__Material provided__:
-- ==== Sys2Proof/Blocks/Harvest.lean ====
section
/-! DEFINITION. The state of a harvest context (HVS, LDG, GRN): parameters, roster, ledger, contributions, shares,
reconstruction, masks, Settling, result and certificate. -/
namespace Sys2Proof

/-- An entry of the slot-context table (R424) with what the slot's staging holds (R366). -/
structure SlotCtx where
  slot : Nat
  key : Bytes
  baseNonce : Bytes
  receiptKey : Bytes
  enc : Bytes
  mask : Bytes := List.replicate 32 0
  /-- COUNT of the part, as bound in the HPKE info. -/
  count : Nat
  /-- Store physical address of the reservation, and its length in bytes. -/
  base : Nat
  len : Nat
  /-- H_c per staged chunk. -/
  digests : List (Nat × Bytes) := []
  /-- Where the part's last staged chunk came from; none for a child result. -/
  last : Option Origin := none
  deriving DecidableEq, Repr

/-- A share record accepted (Table GRN-3): owner, holder, kind, x-coordinate, Y limbs as bytes. -/
structure Share where
  owner : Nat
  holder : Nat
  kind : Nat
  x : Nat
  y : Bytes
  deriving DecidableEq, Repr

/-- Reconstruction of one owner's secret (R319 to R321). -/
structure Recon where
  owner : Nat
  attempts : Nat := 0
  /-- x-coordinates of the shares that the attempt in progress uses. -/
  running : Option (List Nat) := none
  secret : Option Bytes := none
  deriving DecidableEq, Repr

/-- A mask issued (R310, R311): its tag, owner, neighbour (the owner itself for a self mask), operation, and the Pans
that have completed it. -/
structure MaskEntry where
  tag : Nat
  owner : Nat
  neighbour : Nat
  sub : Bool
  seed : Bytes
  done : List (Nat × Nat) := []
  removed : Bool := false
  deriving DecidableEq, Repr

/-- Progress of a slot's add. At the Treble of a Quad-wide harvest it also collects the members' reports (R378). -/
structure AddState where
  slot : Nat
  /-- The add has been issued here, or granted to the slot's HOME. -/
  issued : Bool := false
  /-- DONE has been reported to the Treble. -/
  reported : Bool := false
  /-- Positions whose part is staged, and positions that have reported DONE. -/
  staged : List Nat := []
  memberDone : List Nat := []
  deriving DecidableEq, Repr

/-- The counters of Table LDG-3 that count ledger bytes (R394). -/
structure LedgerCounts where
  survivors : Nat := 0
  dropped : Nat := 0
  failed : Nat := 0
  needed : Nat := 0
  resolved : Nat := 0
  deriving DecidableEq, Repr

/-- One harvest context. -/
structure Ctx where
  st : CtxState := .closed
  /-- The state that a void in progress has left (R382). -/
  was : CtxState := .closed
  /-- HOLD of HCX_STATE: the status holding SETTLING, or the cause of VOIDED. -/
  hold : Nat := 0
  pauseBme : Bool := false
  pauseLink : Bool := false
  /-- PAUSED as the Treble has set it on this member (R354). -/
  pauseQuad : Bool := false
  quad : Bool := false
  mode : Nat := 0
  /-- The HARVEST_OPEN parameter block, whole (R355). -/
  block : Bytes := []
  /-- V of this member, in words (R355); its rank, and the members by position. -/
  words : Nat := 0
  rank : Nat := 0
  ranks : List Nat := []
  /-- Claim 22: the members' positions with the digests of their identity keys, as at the open. -/
  ids : List (Nat × Bytes) := []
  /-- The Treble's toll counter as this member last heard of it, and its own at that moment (claim 20). -/
  tollRef : Option (Nat × Nat) := none
  /-- Image measurement, policy measurement and the five digests recorded at the open (R179). -/
  meas : Bytes := []
  polMeas : Bytes := []
  digests : List Bytes := []
  /-- POLICY as at the open. -/
  policy : Bytes := []
  /-- The most permissive debug scopes in force since the open (R47). -/
  debug : Nat := 0
  /-- The accumulator lies in Pan memory (R281, R282). -/
  onChip : Bool := true
  roster : Bytes := []
  rosterDigest : Bytes := List.replicate 48 0
  /-- Ledger bytes in Tally that are not zero, by rising slot (R389). -/
  ledger : List (Nat × Nat) := []
  /-- At the Treble of a SPLIT harvest: the bytes of slots homed elsewhere, as it knows them (R379, R395). -/
  gathered : List (Nat × Nat) := []
  counts : LedgerCounts := {}
  slots : List SlotCtx := []
  receipts : List (Nat × Bytes) := []
  /-- Where the receipt of an ADDED slot went (R297), and receipts that wait for room in their reply flow (R368): slot,
  destination, MAC. -/
  origins : List (Nat × Origin) := []
  owed : List (Nat × Origin × Bytes) := []
  adds : List AddState := []
  /-- Weights other than 1 and certificate digests of child results, by slot (R406). -/
  weights : List (Nat × Nat) := []
  children : List (Nat × Bytes) := []
  /-- Freeze: a TALLY_FREEZE is in progress, with the slots whose freeze point has passed (R369). -/
  freezing : Bool := false
  frozen : List Nat := []
  frozenUpTo : Nat := 0
  /-- The survivor count was below the floor at the freeze (R370). -/
  floorMiss : Bool := false
  /-- The share window runs (R372), and the toll ticks of unpaused TALLIED time still left in it. -/
  windowOn : Bool := false
  windowLeft : Nat := 0
  shares : List Share := []
  conflicts : Nat := 0
  issuedCount : Nat := 0
  removedCount : Nat := 0
  recons : List Recon := []
  masks : List MaskEntry := []
  nextTag : Nat := 1
  /-- Ledger seeds of the Treble that wait for room in the Pans' queues: tag, operation, seed (R308, R324). -/
  seedWait : List (Nat × Bool × Bytes) := []
  /-- Partial sums received and merged, by member (R379). -/
  merged : List Nat := []
  /-- Settling step in progress (Table LDG-4); 0 before the first. -/
  step : Nat := 0
  /-- Step reports accepted in the step: (member, Pan, report). -/
  reports : List (Nat × Nat × Bytes) := []
  lastReports : List (Nat × Nat × Bytes) := []
  /-- Positions of Pans whose noise was missing as they ended step 2 (R399). -/
  noiseLacks : List Nat := []
  assay : Option Bytes := none
  assayMet : Bool := false
  /-- Sealed result (kept in STAGING under the tenant key) and certificate, as the release window holds them. -/
  result : Bytes := []
  resultDigest : Bytes := []
  cert : Bytes := []
  /-- While a void waits for its signature: Tally's bytes as they stood at the void (R404), and the members whose bytes the
  Treble still gathers (R395). -/
  kept : Option (List (Nat × Nat)) := none
  gather : List Nat := []
  /-- A copy staged by a Quad member before COMMIT (R405), and the members that have acknowledged. -/
  staged : Option (Bytes × Bytes) := none
  acks : List Nat := []
  /-- Slot and origin of the ingest frames that a void has left without their answer (R607). -/
  lostReplies : List (Nat × Origin) := []
  /-- Members' gate reports (R405): position, conditions, scopes; and the result slices of their Pans (R401). -/
  gateReports : List (Nat × Nat × Nat) := []
  memberData : List (Nat × Bytes) := []
  /-- Refusals per status of the second (Table QUE-4), contribution receipts of the second (R433). -/
  refusals : List Nat := List.replicate 7 0
  receiptsSent : Nat := 0
  deriving DecidableEq, Repr

end Sys2Proof
end

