/-- CHUNK_SERVE (R365, Table HVS-8): nothing while its context is still being set up, or before its turn in the flow. Where the
slot's ledger byte cannot be read the harvest is voided, and the chunk is LATE (R393, row 1). -/
def State.chunkServe (s : State) (f : Frame) (tally : Option (Nat × Upset)) : State :=
  let x := s.ctx f.ctx
  if !s.frameTurn f then s
  else if s.sameHarvest f && ctxLive x.st && !tallyOk x f.slot tally then
    ((s.fatalVoid f.ctx 5 0 f.slot).frameRefuse f .late .none).frameDone f
  else
    let s := if s.sameHarvest f then s.tallyRead f.ctx f.slot tally id else s
    match s.chunkRows f with
    | .refuse st h => (s.frameRefuse f st h).frameDone f
    | .resend m =>
      let s := s.updCtx f.ctx fun x => { x with receiptsSent := satAdd 32 x.receiptsSent 1 }
      (s.frameReply f (receiptOf x f.slot (vfTag f.bytes) m)).frameDone f
    | .setup => s
    | .open_ k n =>
      let c := vfChunk f.bytes
      let aad := hvId x ++ beBytes 4 f.slot ++ [BitVec.ofNat 8 (partByte x)] ++ beBytes 4 c
      match Crypto.gcmOpen k (Crypto.hpkeNonce n c) aad (vfCipher f.bytes) with
      | none => (s.frameRefuse f .authFail .none).frameDone f
      | some pt => s.chunkOpened f pt

/-! ### Link state and statistics -/

/-- INLET_LINK_STATE (R411, R414, R435): a port held down stays DOWN; losing the link loses what waits in its buffer. -/
def State.inletLink (s : State) (q st : Nat) : State :=
  let p := s.port q
  let st := if p.loopbackFail || !bitOf (s.reg .inlPctl q) 0 || s.dev.bootStep < 9 then 0 else st
  if st = p.link then s
  else
    let s := s.updPort q fun p => { p with link := st, waiting := if st = 2 then p.waiting else [] }
    let s := s.linkStateEvent 0 q st
    if st = 2 then s.announce q else s

/-- STATS_SECOND (R433): once in each second of the toll counter. -/
def State.statsSecond (s : State) : State :=
  if s.second = s.inlets.statsAt then s
  else
  (List.range 4).foldl (fun s c =>
    let x := s.ctx c
    if !ctxLive x.st then s
    else
      let s := if x.refusals.all (· == 0) then s else s.event c 0x04 c 0 (x.refusals.flatMap (leBytes 4))
      let s := if x.receiptsSent = 0 then s else s.event c 0x03 c 0 (leBytes 4 x.receiptsSent)
      s.updCtx c fun x => { x with refusals := List.replicate 7 0, receiptsSent := 0 })
    { s with inlets := { s.inlets with statsAt := s.second } }

end Sys2Proof.Machine
end

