/-! ### The tenant switch (R39, R524, Table ATT-7) -/

/-- Step 2: every TENANT and HARVEST key and every slot of D0, D3 and D4 zeroised; sealed results are gone with the
tenant Store key, certificates stay. A member of a Quad, having no tenant, leaves it (R59). -/
def State.eraseTenant (s : State) : State :=
  let s := s.dropKeys fun k => k.lifetime == 1 || k.lifetime == 2 || k.engine == 0 || k.engine == 3 || k.engine == 4
  let kr := s.keyhold.keyreg
  let kr := if kr.attr.lifetime = 1 ∨ kr.attr.lifetime = 2 then { kr with key := List.replicate 32 0, attr := {} } else kr
  let s := { s with keyhold := { s.keyhold with keyreg := kr, tenantKey := none }, blobs := [] }
  let s := { s with ctxs := s.ctxs.map fun c => { zeroCtxSecrets c with result := [] } }
  (s.storeKeys .none).quitQuad

/-- Returns of pseudo-channels in progress end with RETIRED (R549). -/
def State.endReturns (s : State) : State :=
  let l := s.stores.returning
  let s := { s with stores := { s.stores with returning := [] } }
  l.foldl (fun s i =>
    let s := s.setPc i 2 5
    match s.belfry.waiting.find? fun w => w.2.2 == 0x25 + 256 * (2 * 256 + i) with
    | some w => s.belfryAnswer w.1 w.2.1 .lastingFault []
    | none => s) s

/-- The switch goes as far as it can: from step 0 (voids still under way) through the crypto-erase to the scrub,
which needs scrub keys of the DRBG. -/
def State.advanceSwitch (s : State) : State :=
  match s.dev.switch with
  | none => s
  | some w =>
    if w.step = 0 ∧ s.ctxs.any (·.st == .voiding) then s
    else
      let s := if w.step = 0 then
          (s.eraseTenant.endReturns).settleDev
        else s
      if w.step < 3 then
        match s.startScrub with
        | some s => { s with dev := { s.dev with switch := some { w with step := 3 } } }
        | none => { s.noteWait 0 with dev := { s.dev with switch := some { w with step := 2 } } }
      else s

/-- A tenant switch begins (step 1). -/
def State.beginSwitch (s : State) (a : Asker) : State :=
  ({ s with dev := { s.dev with switch := some { step := 0, by_ := a, coreOff := s.power.vddc != VddcState.good } } }).advanceSwitch

/-- A switch that waited for voids to end goes on. -/
def State.resumeSwitch (s : State) : State := if s.dev.switch.any fun w => w.step == 0 then s.advanceSwitch else s
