/-- TLS_HANDSHAKE: mutual authentication under an operator anchor, at most 4 sessions. Without the key the connection is
reset. -/
def State.handshake (s : State) (session : Nat) (anchor : Bytes) (leafP384 chainOk version13 : Bool) : State :=
  if !s.tlsUp || decide (smbusSession ≤ session) then s.emit (.sessionClosed session)
  else if !leafP384 || !chainOk || !version13 || !s.belfry.install.anchors.contains anchor || decide (4 ≤ s.belfry.sessions.length) ||
      s.sessionOpen session || s.belfry.waiting.any (fun w => w.1 == session) then s.emit (.tlsAlert session)
  else { s with belfry := { s.belfry with sessions := s.belfry.sessions ++ [{ id := session }] } }

/-! ### The classes and states of Table BLF-2 -/

/-- A tenant is enrolled: TENANTED-IDLE, RUNNING, Muffled. -/
def tenantedState (st : DevState) : Bool := st == .tenantedIdle || st == .running || st == .muffled

/-- The states in which an order is accepted. -/
def orderAccepted (code : Nat) (st : DevState) : Bool :=
  if [0x01, 0x02, 0x24].contains code then true
  else if code = 0x13 then tenantedState st || st == .untenanted
  else if code = 0x14 then st == .tenantedIdle || st == .running
  else if code = 0x16 then st == .muffled
  else if code = 0x21 ∨ code = 0x23 then st == .untenanted
  else if code = 0x25 then tenantedState st
  else st != .locked

/-- The orders that a shutdown leaves (R627). -/
def afterShutdown (code : Nat) : Bool := [0x01, 0x02, 0x24, 0x15].contains code

/-- Why an order is refused before it acts. -/
def State.orderRefused (s : State) (code : Nat) : Bool :=
  ((s.dev.shutDown || s.dev.shutting.isSome) && !afterShutdown code) || !orderAccepted code s.dev.st

/-! ### HEALTH (Table BLF-3) -/

/-- Bits of a map of `n` units that a predicate selects. -/
def unitBits (n : Nat) (f : Nat → Bool) : Nat := (List.range n).foldl (fun v i => v + b2n (f i) * 2 ^ i) 0

/-- The HEALTH body. -/
def State.healthBody (s : State) : Bytes :=
  [BitVec.ofNat 8 (devCode s.dev.st)] ++
    ((List.range 4).map fun c => BitVec.ofNat 8 ((shownState (s.ctx c)) + b2n (paused (s.ctx c)) * 128)) ++
    [BitVec.ofNat 8 s.cad.vset,
     BitVec.ofNat 8 (s.cad.brake + b2n s.cad.throttleT * 4 + b2n s.cad.throttleP * 8 + b2n s.cad.avsFault * 16), 0] ++
    beBytes 2 s.cad.readPower ++ beBytes 2 (unsigned 16 s.cad.readTj) ++ beBytes 2 s.toc.count ++
    [BitVec.ofNat 8 (s.regView .belfry .tocStatus 0 % 64), 0] ++
    beBytes 8 (unitBits 48 fun p => (s.pan p).st == .retired) ++ beBytes 8 (unitBits 48 fun p => (s.pan p).suspect) ++
    beBytes 16 (unitBits 128 fun i => (s.pc i).st == 1 || (s.pc i).st == 2) ++
    [BitVec.ofNat 8 ((List.range 4).foldl (fun v q => v + (s.port q).link % 4 * 4 ^ q) 0),
     BitVec.ofNat 8 ((List.range 3).foldl (fun v k => v + (s.link k).st % 4 * 4 ^ k) 0),
     BitVec.ofNat 8 (bitsOf (s.regView .belfry .carQuad 0) 15 8), 0] ++
    beBytes 4 (s.regView .belfry .devBoot 0) ++ beBytes 4 s.keyhold.failcnt ++ [0, 0, 0, 0]

/-- The last `n` TELQ items still held, oldest first. -/
def State.telemetryBody (s : State) (n : Nat) : Bytes :=
  (s.belfry.telq.drop (s.belfry.telq.length - n)).flatMap (itemBytes 0)

/-! ### Registers that orders write (R626, R635) -/

/-- What the rules of R16 and R17 make of a value for a whole register; GOV_VLIMIT's ordering rule refuses. -/
def regFault (r : Reg) (v : Nat) : Option Status :=
  if unlisted r v then some .badEnum
  else if rsvNonzero r (2 ^ (regPlace r).width - 1) v then some .reservedNonzero
  else if r == .govVlimit && decide (bitsOf v 15 8 < bitsOf v 7 0) then some .refused
  else none

/-- Registers written together as one step: every value is judged first; one fault discards all; an address is announced once. -/
def State.writeAll (s : State) (l : List (Reg × Nat × Nat)) : Status × State :=
  match l.findSome? fun w => regFault w.1 w.2.2 with
  | some st => (st, s)
  | none =>
    (.ok, (l.foldl (fun s w => s.putReg .belfry w.1 w.2.1 0 ((regPlace w.1).width / 8) w.2.2) s).announceMoved s)

/-- The registers that ADDRESS_SET may write (R635). -/
def addressable (r : Reg) : Bool :=
  [Reg.inlPctl, .inlPvid, .inlUdpport, .inlMac, .inlIpv4, .inlIpv60, .inlIpv61, .inlIpv62, .inlIpv63, .inlRetry, .carLinkctl].contains r

/-- One write of ADDRESS_SET by its BAR2 offset. -/
def addressWrite (w : Nat × Nat) : Option (Reg × Nat × Nat) :=
  match findBar2 true w.1 with
  | some (r, i, b) => if addressable r && b == 0 && decide (w.2 < 2 ^ (regPlace r).width) then some (r, i, w.2) else none
  | none => none

/-! ### Eviction, shutdown, context stop (R627, R628, R639) -/

/-- Host commands in service that conflict with an eviction lose: they end with PREEMPTED (R186, R536, R639). `codes` names
those that have not begun to act. -/
def State.preempt (s : State) (codes : List Nat) (pfs : List Nat) : State :=
  pfs.foldl (fun s pf =>
    match (s.fn pf).serving with
    | some v =>
      let k := cmdCode v.cmd
      if codes.contains k then s.finish pf .preempted (s.failResult pf k) else s
    | none => s) s

/-- What an eviction does to what the host has under way: image loads, a wake or a MUFFLE in progress, commands in
service. -/
def State.evictHost (s : State) : State :=
  let s := (s.abortLoad false).preempt [0x04, 0x05, 0x10, 0x11, 0x40] (List.range 4)
  let s := match s.dev.wake with
    | some w => ({ s with dev := { s.dev with wake := none } }).answer w.by_ .preempted [BitVec.ofNat 8 (devCode s.dev.st)]
    | none => s
  match s.dev.muffling with
  | some a => ({ s with dev := { s.dev with muffling := none } }).answer a .preempted [BitVec.ofNat 8 (devCode s.dev.st)]
  | none => s

/-- An order that takes time is under way. -/
def State.orderWaits (s : State) (sess req code : Nat) : State :=
  { s with belfry := { s.belfry with waiting := s.belfry.waiting ++ [(sess, req, code)] } }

__What is expected__: Your answer should consist of the lines from the line with "match s.dev.switch with" to the line with "if w.step < 3 then" above, repeated exactly, both ends included.

__Written reply__:
  match s.dev.switch with
  | none => s
  | some w =>
    if w.step = 0 ∧ s.ctxs.any (·.st == .voiding) then s
    else
      let s := if w.step = 0 then
          (s.eraseTenant.endReturns).settleDev
        else s
      if w.step < 3 then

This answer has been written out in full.